- Emblem of the Kenya Defence Forces
- Flag of the Kenya Defence Forces
- Founded: 12 December 1963 (62 years, 203 days)
- Service branches: Kenya Army Kenya Air Force Kenya Navy
- Website: mod.go.ke

Leadership
- Commander-in-Chief: President William Ruto
- Defence Cabinet Secretary: Soipan Tuya
- Chief of Defence Forces: General Charles Muriu Kahariri
- Vice Chief of Defence Forces: Lt. Gen. John Mugaravai Omenda

Personnel
- Military age: 18
- Conscription: None
- Active personnel: 50,000

Expenditure
- Budget: see IISS Military Balance

Industry
- Domestic suppliers: Kenya Ordnance Factories Corporation National Security Industries Ruiru
- Foreign suppliers: Pakistan India Uganda China Turkey United Kingdom United States

Related articles
- History: Second World War (as King's African Rifles) (1939–45) Malayan Emergency (1948–60) Mau Mau Revolt (1952–60) After Independence Shifta War (1963–67) Mount Elgon insurgency (2005–08) Operation Linda Nchi (2011–12) War in Somalia (2012–present) Kivu conflict (2022–present)
- Ranks: Military ranks of Kenya

= Kenya Defence Forces =

Armed forces of Kenya

The Kenya Defence Forces (KDF) (Majeshi ya Ulinzi ya Kenya, stylised as "KENYA ARMED FORCES" capitalised on its coat of arms) are the armed forces of the Republic of Kenya. They are made up of the Kenya Army, Kenya Navy, and Kenya Air Force. The current KDF was established, and its composition stipulated, in Article 241 of the 2010 Constitution of Kenya; it is governed by the KDF Act of 2012. Its main mission is the defence and protection of the sovereignty and territorial integrity of Kenya, recruitment to the KDF is done on yearly basis. The President of Kenya is the commander-in-chief of the KDF, and the Chief of Defence Forces is the highest-ranking military officer, and the principal military adviser to the President of Kenya.
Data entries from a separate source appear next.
/-! ## startDrain -/

@[simp] theorem State.startDrain_storage (w : Window) :
    (s.startDrain w).storage = s.storage := rfl
@[simp] theorem State.startDrain_head (w : Window) :
    (s.startDrain w).head = s.head := rfl
@[simp] theorem State.startDrain_tail (w : Window) :
    (s.startDrain w).tail = s.tail := rfl
@[simp] theorem State.startDrain_count (w : Window) :
    (s.startDrain w).count = s.count := rfl
@[simp] theorem State.startDrain_phase (w : Window) :
    (s.startDrain w).phase = .drain := rfl
@[simp] theorem State.startDrain_k (w : Window) :
    (s.startDrain w).k = 0 := rfl
@[simp] theorem State.startDrain_win (w : Window) :
    (s.startDrain w).win = some w := rfl
@[simp] theorem State.startDrain_report (w : Window) :
    (s.startDrain w).report = s.report := rfl
@[simp] theorem State.startDrain_ledBits (w : Window) :
    (s.startDrain w).ledBits = s.ledBits := rfl
@[simp] theorem State.startDrain_indOut (w : Window) :
    (s.startDrain w).indOut = s.indOut := rfl
@[simp] theorem State.startDrain_faultMark (w : Window) :
    (s.startDrain w).faultMark = s.faultMark := rfl
@[simp] theorem State.startDrain_refusalMark (w : Window) :
    (s.startDrain w).refusalMark = s.refusalMark := rfl
@[simp] theorem State.startDrain_trace (w : Window) :
    (s.startDrain w).trace = s.trace := rfl
@[simp] theorem State.startDrain_schedule (w : Window) :
    (s.startDrain w).schedule = s.schedule := rfl

/-! ## shiftIn -/

@[simp] theorem State.shiftIn_storage (w : Window) :
    (s.shiftIn w).storage = s.storage := rfl
@[simp] theorem State.shiftIn_head (w : Window) :
    (s.shiftIn w).head = s.head := rfl
@[simp] theorem State.shiftIn_tail (w : Window) :
    (s.shiftIn w).tail = s.tail := rfl
@[simp] theorem State.shiftIn_count (w : Window) :
    (s.shiftIn w).count = s.count := rfl
@[simp] theorem State.shiftIn_phase (w : Window) :
    (s.shiftIn w).phase = s.phase := rfl
@[simp] theorem State.shiftIn_k (w : Window) :
    (s.shiftIn w).k = s.k + 1 := rfl
@[simp] theorem State.shiftIn_win (w : Window) :
    (s.shiftIn w).win = some w := rfl
@[simp] theorem State.shiftIn_report (w : Window) :
    (s.shiftIn w).report = s.report := rfl
@[simp] theorem State.shiftIn_ledBits (w : Window) :
    (s.shiftIn w).ledBits = s.ledBits := rfl
@[simp] theorem State.shiftIn_indOut (w : Window) :
    (s.shiftIn w).indOut = s.indOut := rfl
@[simp] theorem State.shiftIn_faultMark (w : Window) :
    (s.shiftIn w).faultMark = s.faultMark := rfl
@[simp] theorem State.shiftIn_refusalMark (w : Window) :
    (s.shiftIn w).refusalMark = s.refusalMark := rfl
@[simp] theorem State.shiftIn_trace (w : Window) :
    (s.shiftIn w).trace = s.trace := rfl
@[simp] theorem State.shiftIn_schedule (w : Window) :
    (s.shiftIn w).schedule = s.schedule := rfl

/-! ## endDrain -/

@[simp] theorem State.endDrain_storage :
    s.endDrain.storage = s.storage := rfl
@[simp] theorem State.endDrain_head :
    s.endDrain.head = s.head := rfl
@[simp] theorem State.endDrain_tail :
    s.endDrain.tail = s.tail := rfl
@[simp] theorem State.endDrain_count :
    s.endDrain.count = s.count := rfl
@[simp] theorem State.endDrain_phase :
    s.endDrain.phase = .ready := rfl
@[simp] theorem State.endDrain_k :
    s.endDrain.k = s.k := rfl
@[simp] theorem State.endDrain_win :
    s.endDrain.win = none := rfl
@[simp] theorem State.endDrain_report :
    s.endDrain.report = s.report := rfl
@[simp] theorem State.endDrain_ledBits :
    s.endDrain.ledBits = s.ledBits := rfl
@[simp] theorem State.endDrain_indOut :
    s.endDrain.indOut = s.indOut := rfl
@[simp] theorem State.endDrain_faultMark :
    s.endDrain.faultMark = s.faultMark := rfl
@[simp] theorem State.endDrain_refusalMark :
    s.endDrain.refusalMark = s.refusalMark := rfl
@[simp] theorem State.endDrain_trace :
    s.endDrain.trace = s.trace := rfl
@[simp] theorem State.endDrain_schedule :
    s.endDrain.schedule = s.schedule := rfl

/-! ## setReport -/

@[simp] theorem State.setReport_storage (r : Report) :
    (s.setReport r).storage = s.storage := rfl
@[simp] theorem State.setReport_head (r : Report) :
    (s.setReport r).head = s.head := rfl
@[simp] theorem State.setReport_tail (r : Report) :
    (s.setReport r).tail = s.tail := rfl
@[simp] theorem State.setReport_count (r : Report) :
    (s.setReport r).count = s.count := rfl
@[simp] theorem State.setReport_phase (r : Report) :
    (s.setReport r).phase = s.phase := rfl
@[simp] theorem State.setReport_k (r : Report) :
    (s.setReport r).k = s.k := rfl
@[simp] theorem State.setReport_win (r : Report) :
    (s.setReport r).win = s.win := rfl
@[simp] theorem State.setReport_report (r : Report) :
    (s.setReport r).report = r := rfl
@[simp] theorem State.setReport_ledBits (r : Report) :
    (s.setReport r).ledBits = s.ledBits := rfl
@[simp] theorem State.setReport_indOut (r : Report) :
    (s.setReport r).indOut = s.indOut := rfl
@[simp] theorem State.setReport_faultMark (r : Report) :
    (s.setReport r).faultMark = s.faultMark := rfl
@[simp] theorem State.setReport_refusalMark (r : Report) :
    (s.setReport r).refusalMark = s.refusalMark := rfl
@[simp] theorem State.setReport_trace (r : Report) :
    (s.setReport r).trace = s.trace := rfl
@[simp] theorem State.setReport_schedule (r : Report) :
    (s.setReport r).schedule = s.schedule := rfl

/-! ## setIndicator -/

@[simp] theorem State.setIndicator_storage (b : Bool) :
    (s.setIndicator b).storage = s.storage := rfl
@[simp] theorem State.setIndicator_head (b : Bool) :
    (s.setIndicator b).head = s.head := rfl
@[simp] theorem State.setIndicator_tail (b : Bool) :
    (s.setIndicator b).tail = s.tail := rfl
@[simp] theorem State.setIndicator_count (b : Bool) :
    (s.setIndicator b).count = s.count := rfl
@[simp] theorem State.setIndicator_phase (b : Bool) :
    (s.setIndicator b).phase = s.phase := rfl
@[simp] theorem State.setIndicator_k (b : Bool) :
    (s.setIndicator b).k = s.k := rfl
@[simp] theorem State.setIndicator_win (b : Bool) :
    (s.setIndicator b).win = s.win := rfl
@[simp] theorem State.setIndicator_report (b : Bool) :
    (s.setIndicator b).report = s.report := rfl
@[simp] theorem State.setIndicator_ledBits (b : Bool) :
    (s.setIndicator b).ledBits = s.ledBits := rfl
@[simp] theorem State.setIndicator_indOut (b : Bool) :
    (s.setIndicator b).indOut = b := rfl
@[simp] theorem State.setIndicator_faultMark (b : Bool) :
    (s.setIndicator b).faultMark = s.faultMark := rfl
@[simp] theorem State.setIndicator_refusalMark (b : Bool) :
    (s.setIndicator b).refusalMark = s.refusalMark := rfl
@[simp] theorem State.setIndicator_trace (b : Bool) :
    (s.setIndicator b).trace = s.trace := rfl
@[simp] theorem State.setIndicator_schedule (b : Bool) :
    (s.setIndicator b).schedule = s.schedule := rfl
The Defence Forces, like many Kenyan government institutions, has been tainted by corruption. Because the military have been traditionally cloaked by the blanket of "state security", the corruption has been less in public view, and thus less subject to public scrutiny and notoriety. But in 2010, credible claims of corruption were made with regard to recruitment, and procurement of Armoured Personnel Carriers. The decision on the Northrop F-5 "Tiger" aircraft procurement have been publicly questioned. In 2015, credible allegations were made that the KDF is involved with sugar smuggling from southern Somalia into Kenya, to avoid import dues.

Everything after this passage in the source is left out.